Start of EXTRACTED DATA

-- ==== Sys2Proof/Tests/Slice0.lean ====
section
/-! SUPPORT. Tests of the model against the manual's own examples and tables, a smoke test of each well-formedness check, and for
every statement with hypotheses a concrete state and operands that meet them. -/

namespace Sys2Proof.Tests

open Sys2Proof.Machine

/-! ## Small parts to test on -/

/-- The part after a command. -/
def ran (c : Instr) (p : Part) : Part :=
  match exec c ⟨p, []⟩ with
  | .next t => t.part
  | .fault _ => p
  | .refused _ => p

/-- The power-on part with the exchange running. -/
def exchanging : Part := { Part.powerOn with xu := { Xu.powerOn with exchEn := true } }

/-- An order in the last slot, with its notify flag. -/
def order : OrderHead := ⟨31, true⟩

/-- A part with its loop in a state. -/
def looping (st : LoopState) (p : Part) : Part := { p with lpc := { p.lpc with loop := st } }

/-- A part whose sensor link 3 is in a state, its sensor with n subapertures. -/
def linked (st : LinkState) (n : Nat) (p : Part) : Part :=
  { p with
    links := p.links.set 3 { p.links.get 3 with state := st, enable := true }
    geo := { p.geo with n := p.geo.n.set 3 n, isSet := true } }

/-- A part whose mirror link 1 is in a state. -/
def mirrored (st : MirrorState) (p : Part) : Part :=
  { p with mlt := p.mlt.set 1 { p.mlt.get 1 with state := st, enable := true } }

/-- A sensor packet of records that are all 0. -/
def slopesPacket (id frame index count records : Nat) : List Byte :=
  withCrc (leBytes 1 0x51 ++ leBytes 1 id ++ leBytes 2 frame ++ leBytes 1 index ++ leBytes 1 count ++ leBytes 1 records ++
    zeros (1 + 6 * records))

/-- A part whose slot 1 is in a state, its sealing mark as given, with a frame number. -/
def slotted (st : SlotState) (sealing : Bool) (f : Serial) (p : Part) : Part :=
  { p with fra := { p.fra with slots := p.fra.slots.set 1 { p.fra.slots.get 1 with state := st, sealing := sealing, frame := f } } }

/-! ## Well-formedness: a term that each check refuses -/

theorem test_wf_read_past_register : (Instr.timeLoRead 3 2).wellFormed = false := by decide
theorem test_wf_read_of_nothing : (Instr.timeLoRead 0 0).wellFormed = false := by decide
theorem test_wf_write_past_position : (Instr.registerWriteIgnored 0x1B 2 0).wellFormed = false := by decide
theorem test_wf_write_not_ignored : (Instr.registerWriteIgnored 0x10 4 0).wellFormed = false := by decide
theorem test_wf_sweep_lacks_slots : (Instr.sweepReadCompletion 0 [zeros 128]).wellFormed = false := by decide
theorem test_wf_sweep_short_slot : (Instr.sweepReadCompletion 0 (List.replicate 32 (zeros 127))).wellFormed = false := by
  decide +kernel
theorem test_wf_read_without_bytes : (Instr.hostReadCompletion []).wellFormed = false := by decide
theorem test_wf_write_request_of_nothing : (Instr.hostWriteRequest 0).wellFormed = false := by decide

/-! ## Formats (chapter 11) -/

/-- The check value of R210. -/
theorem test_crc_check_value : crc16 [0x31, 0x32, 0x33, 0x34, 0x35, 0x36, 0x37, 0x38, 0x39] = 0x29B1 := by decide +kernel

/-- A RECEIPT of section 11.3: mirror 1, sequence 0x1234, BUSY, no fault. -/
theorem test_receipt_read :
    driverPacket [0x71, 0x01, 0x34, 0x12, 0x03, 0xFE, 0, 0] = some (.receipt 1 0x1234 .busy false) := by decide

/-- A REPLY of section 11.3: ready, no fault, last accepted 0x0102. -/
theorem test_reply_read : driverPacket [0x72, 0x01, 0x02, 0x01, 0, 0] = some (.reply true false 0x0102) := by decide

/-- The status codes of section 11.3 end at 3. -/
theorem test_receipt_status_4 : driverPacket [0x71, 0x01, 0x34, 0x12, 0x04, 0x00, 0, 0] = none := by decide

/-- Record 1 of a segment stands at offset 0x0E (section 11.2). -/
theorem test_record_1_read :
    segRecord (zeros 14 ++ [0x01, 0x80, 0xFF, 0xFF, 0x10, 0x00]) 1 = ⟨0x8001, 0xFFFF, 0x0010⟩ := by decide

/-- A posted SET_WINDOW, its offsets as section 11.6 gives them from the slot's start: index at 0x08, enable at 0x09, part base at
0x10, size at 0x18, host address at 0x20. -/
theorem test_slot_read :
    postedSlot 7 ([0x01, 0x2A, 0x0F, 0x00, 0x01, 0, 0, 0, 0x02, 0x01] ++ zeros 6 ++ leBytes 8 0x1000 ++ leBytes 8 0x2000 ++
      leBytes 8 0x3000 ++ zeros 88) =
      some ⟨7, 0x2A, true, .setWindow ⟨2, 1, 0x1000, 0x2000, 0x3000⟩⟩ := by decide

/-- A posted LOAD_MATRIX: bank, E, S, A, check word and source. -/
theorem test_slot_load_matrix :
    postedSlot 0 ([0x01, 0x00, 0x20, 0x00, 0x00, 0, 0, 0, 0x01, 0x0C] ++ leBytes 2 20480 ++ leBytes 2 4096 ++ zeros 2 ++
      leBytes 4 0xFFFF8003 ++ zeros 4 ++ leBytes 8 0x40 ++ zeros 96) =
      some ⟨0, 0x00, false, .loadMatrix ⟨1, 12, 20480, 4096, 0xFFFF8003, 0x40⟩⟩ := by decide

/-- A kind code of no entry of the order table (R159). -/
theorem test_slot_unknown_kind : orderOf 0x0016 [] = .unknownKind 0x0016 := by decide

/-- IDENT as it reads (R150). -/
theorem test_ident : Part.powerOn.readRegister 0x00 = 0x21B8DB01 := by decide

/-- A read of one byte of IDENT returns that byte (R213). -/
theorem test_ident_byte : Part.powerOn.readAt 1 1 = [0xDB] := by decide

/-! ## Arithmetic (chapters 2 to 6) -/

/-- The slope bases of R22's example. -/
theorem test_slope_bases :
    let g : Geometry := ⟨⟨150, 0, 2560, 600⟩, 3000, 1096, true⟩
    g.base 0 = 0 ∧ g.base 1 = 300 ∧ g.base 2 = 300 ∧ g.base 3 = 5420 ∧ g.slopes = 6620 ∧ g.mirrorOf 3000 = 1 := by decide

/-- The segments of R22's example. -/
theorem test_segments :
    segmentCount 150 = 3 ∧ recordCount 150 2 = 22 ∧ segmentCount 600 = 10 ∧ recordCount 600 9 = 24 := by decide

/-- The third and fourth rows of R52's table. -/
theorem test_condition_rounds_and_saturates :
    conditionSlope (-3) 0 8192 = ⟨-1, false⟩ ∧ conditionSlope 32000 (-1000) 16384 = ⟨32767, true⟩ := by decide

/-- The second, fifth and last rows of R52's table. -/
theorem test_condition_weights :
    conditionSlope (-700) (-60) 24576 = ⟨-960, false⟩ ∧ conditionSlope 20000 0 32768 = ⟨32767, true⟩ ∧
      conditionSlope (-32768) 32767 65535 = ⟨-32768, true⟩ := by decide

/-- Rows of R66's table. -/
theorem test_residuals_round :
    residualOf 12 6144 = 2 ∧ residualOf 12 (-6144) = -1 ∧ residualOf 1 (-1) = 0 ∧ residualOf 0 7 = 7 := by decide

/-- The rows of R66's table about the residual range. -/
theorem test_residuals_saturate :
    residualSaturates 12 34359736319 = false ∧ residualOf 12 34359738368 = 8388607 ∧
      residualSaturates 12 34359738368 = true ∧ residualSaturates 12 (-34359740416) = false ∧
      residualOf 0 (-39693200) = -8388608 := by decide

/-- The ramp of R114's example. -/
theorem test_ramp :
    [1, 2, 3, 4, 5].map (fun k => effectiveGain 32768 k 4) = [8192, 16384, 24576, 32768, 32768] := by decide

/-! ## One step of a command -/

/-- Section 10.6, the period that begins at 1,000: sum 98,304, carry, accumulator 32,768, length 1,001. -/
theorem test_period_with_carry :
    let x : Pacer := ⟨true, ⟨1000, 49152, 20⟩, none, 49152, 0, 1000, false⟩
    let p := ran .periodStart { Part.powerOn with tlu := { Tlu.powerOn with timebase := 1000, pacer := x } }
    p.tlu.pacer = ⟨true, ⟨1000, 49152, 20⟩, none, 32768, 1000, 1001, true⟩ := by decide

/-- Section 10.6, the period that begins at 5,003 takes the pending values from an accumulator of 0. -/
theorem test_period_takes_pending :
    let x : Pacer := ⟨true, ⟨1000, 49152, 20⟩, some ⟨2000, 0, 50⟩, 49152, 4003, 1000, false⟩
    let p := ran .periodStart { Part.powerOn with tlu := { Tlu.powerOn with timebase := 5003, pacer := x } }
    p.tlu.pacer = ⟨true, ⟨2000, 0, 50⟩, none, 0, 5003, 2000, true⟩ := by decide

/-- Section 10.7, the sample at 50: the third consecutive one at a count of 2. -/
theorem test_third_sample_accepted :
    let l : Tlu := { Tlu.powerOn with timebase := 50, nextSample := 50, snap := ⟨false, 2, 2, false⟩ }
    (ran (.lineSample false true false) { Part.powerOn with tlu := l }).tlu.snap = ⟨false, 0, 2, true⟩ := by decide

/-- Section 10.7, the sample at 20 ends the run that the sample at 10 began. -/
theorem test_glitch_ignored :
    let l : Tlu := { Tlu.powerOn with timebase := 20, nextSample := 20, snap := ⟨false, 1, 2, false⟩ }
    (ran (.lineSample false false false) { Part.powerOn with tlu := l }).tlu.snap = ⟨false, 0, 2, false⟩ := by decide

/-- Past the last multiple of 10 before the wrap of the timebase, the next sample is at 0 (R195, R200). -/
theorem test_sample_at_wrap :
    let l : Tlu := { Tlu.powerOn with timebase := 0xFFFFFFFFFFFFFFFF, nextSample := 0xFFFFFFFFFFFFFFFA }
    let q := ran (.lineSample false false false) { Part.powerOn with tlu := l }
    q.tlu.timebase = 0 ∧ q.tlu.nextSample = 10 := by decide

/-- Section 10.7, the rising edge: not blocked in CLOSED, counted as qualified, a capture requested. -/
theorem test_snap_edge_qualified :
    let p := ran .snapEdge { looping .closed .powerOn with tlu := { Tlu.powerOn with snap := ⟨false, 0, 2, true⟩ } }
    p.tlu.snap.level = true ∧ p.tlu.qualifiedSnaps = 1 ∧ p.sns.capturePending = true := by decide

End of EXTRACTED DATA
Start of EXTRACTED DATA

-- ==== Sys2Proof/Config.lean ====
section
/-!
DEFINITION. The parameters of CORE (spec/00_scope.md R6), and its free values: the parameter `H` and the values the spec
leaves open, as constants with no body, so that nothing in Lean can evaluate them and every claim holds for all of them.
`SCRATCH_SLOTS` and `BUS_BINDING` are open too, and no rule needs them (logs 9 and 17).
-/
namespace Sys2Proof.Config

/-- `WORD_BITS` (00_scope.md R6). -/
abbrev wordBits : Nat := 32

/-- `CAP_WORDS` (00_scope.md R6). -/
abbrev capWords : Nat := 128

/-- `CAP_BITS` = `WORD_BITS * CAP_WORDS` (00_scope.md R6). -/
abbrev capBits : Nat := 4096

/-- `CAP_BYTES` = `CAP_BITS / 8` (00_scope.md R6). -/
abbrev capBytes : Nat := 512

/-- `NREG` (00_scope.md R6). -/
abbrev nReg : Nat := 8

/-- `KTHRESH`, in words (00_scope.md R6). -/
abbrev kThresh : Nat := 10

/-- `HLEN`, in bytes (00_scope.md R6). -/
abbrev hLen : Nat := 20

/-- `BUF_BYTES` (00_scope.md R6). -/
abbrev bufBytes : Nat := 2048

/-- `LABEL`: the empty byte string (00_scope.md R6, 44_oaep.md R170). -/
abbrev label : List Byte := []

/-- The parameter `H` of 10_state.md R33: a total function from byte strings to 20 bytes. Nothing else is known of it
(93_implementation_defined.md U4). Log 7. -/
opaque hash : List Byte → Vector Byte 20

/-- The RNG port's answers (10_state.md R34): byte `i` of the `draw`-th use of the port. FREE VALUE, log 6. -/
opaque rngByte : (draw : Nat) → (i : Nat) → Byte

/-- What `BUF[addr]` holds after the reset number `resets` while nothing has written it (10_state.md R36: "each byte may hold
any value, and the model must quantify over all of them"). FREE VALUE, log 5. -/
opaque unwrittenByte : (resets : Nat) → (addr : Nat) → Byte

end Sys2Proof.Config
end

End of EXTRACTED DATA

(REQUIREMENT): Above are records; repeat only the lines starting at the line with "theorem test_crc_check_value : crc16" and ending at the line with "let g : Geometry", exactly as they appear, both included.

(OUTPUT FOR THIS TASK):
theorem test_crc_check_value : crc16 [0x31, 0x32, 0x33, 0x34, 0x35, 0x36, 0x37, 0x38, 0x39] = 0x29B1 := by decide +kernel

/-- A RECEIPT of section 11.3: mirror 1, sequence 0x1234, BUSY, no fault. -/
theorem test_receipt_read :
    driverPacket [0x71, 0x01, 0x34, 0x12, 0x03, 0xFE, 0, 0] = some (.receipt 1 0x1234 .busy false) := by decide

/-- A REPLY of section 11.3: ready, no fault, last accepted 0x0102. -/
theorem test_reply_read : driverPacket [0x72, 0x01, 0x02, 0x01, 0, 0] = some (.reply true false 0x0102) := by decide

/-- The status codes of section 11.3 end at 3. -/
theorem test_receipt_status_4 : driverPacket [0x71, 0x01, 0x34, 0x12, 0x04, 0x00, 0, 0] = none := by decide

/-- Record 1 of a segment stands at offset 0x0E (section 11.2). -/
theorem test_record_1_read :
    segRecord (zeros 14 ++ [0x01, 0x80, 0xFF, 0xFF, 0x10, 0x00]) 1 = ⟨0x8001, 0xFFFF, 0x0010⟩ := by decide

/-- A posted SET_WINDOW, its offsets as section 11.6 gives them from the slot's start: index at 0x08, enable at 0x09, part base at
0x10, size at 0x18, host address at 0x20. -/
theorem test_slot_read :
    postedSlot 7 ([0x01, 0x2A, 0x0F, 0x00, 0x01, 0, 0, 0, 0x02, 0x01] ++ zeros 6 ++ leBytes 8 0x1000 ++ leBytes 8 0x2000 ++
      leBytes 8 0x3000 ++ zeros 88) =
      some ⟨7, 0x2A, true, .setWindow ⟨2, 1, 0x1000, 0x2000, 0x3000⟩⟩ := by decide

/-- A posted LOAD_MATRIX: bank, E, S, A, check word and source. -/
theorem test_slot_load_matrix :
    postedSlot 0 ([0x01, 0x00, 0x20, 0x00, 0x00, 0, 0, 0, 0x01, 0x0C] ++ leBytes 2 20480 ++ leBytes 2 4096 ++ zeros 2 ++
      leBytes 4 0xFFFF8003 ++ zeros 4 ++ leBytes 8 0x40 ++ zeros 96) =
      some ⟨0, 0x00, false, .loadMatrix ⟨1, 12, 20480, 4096, 0xFFFF8003, 0x40⟩⟩ := by decide

/-- A kind code of no entry of the order table (R159). -/
theorem test_slot_unknown_kind : orderOf 0x0016 [] = .unknownKind 0x0016 := by decide

/-- IDENT as it reads (R150). -/
theorem test_ident : Part.powerOn.readRegister 0x00 = 0x21B8DB01 := by decide

/-- A read of one byte of IDENT returns that byte (R213). -/
theorem test_ident_byte : Part.powerOn.readAt 1 1 = [0xDB] := by decide

/-! ## Arithmetic (chapters 2 to 6) -/

/-- The slope bases of R22's example. -/
theorem test_slope_bases :
    let g : Geometry := ⟨⟨150, 0, 2560, 600⟩, 3000, 1096, true⟩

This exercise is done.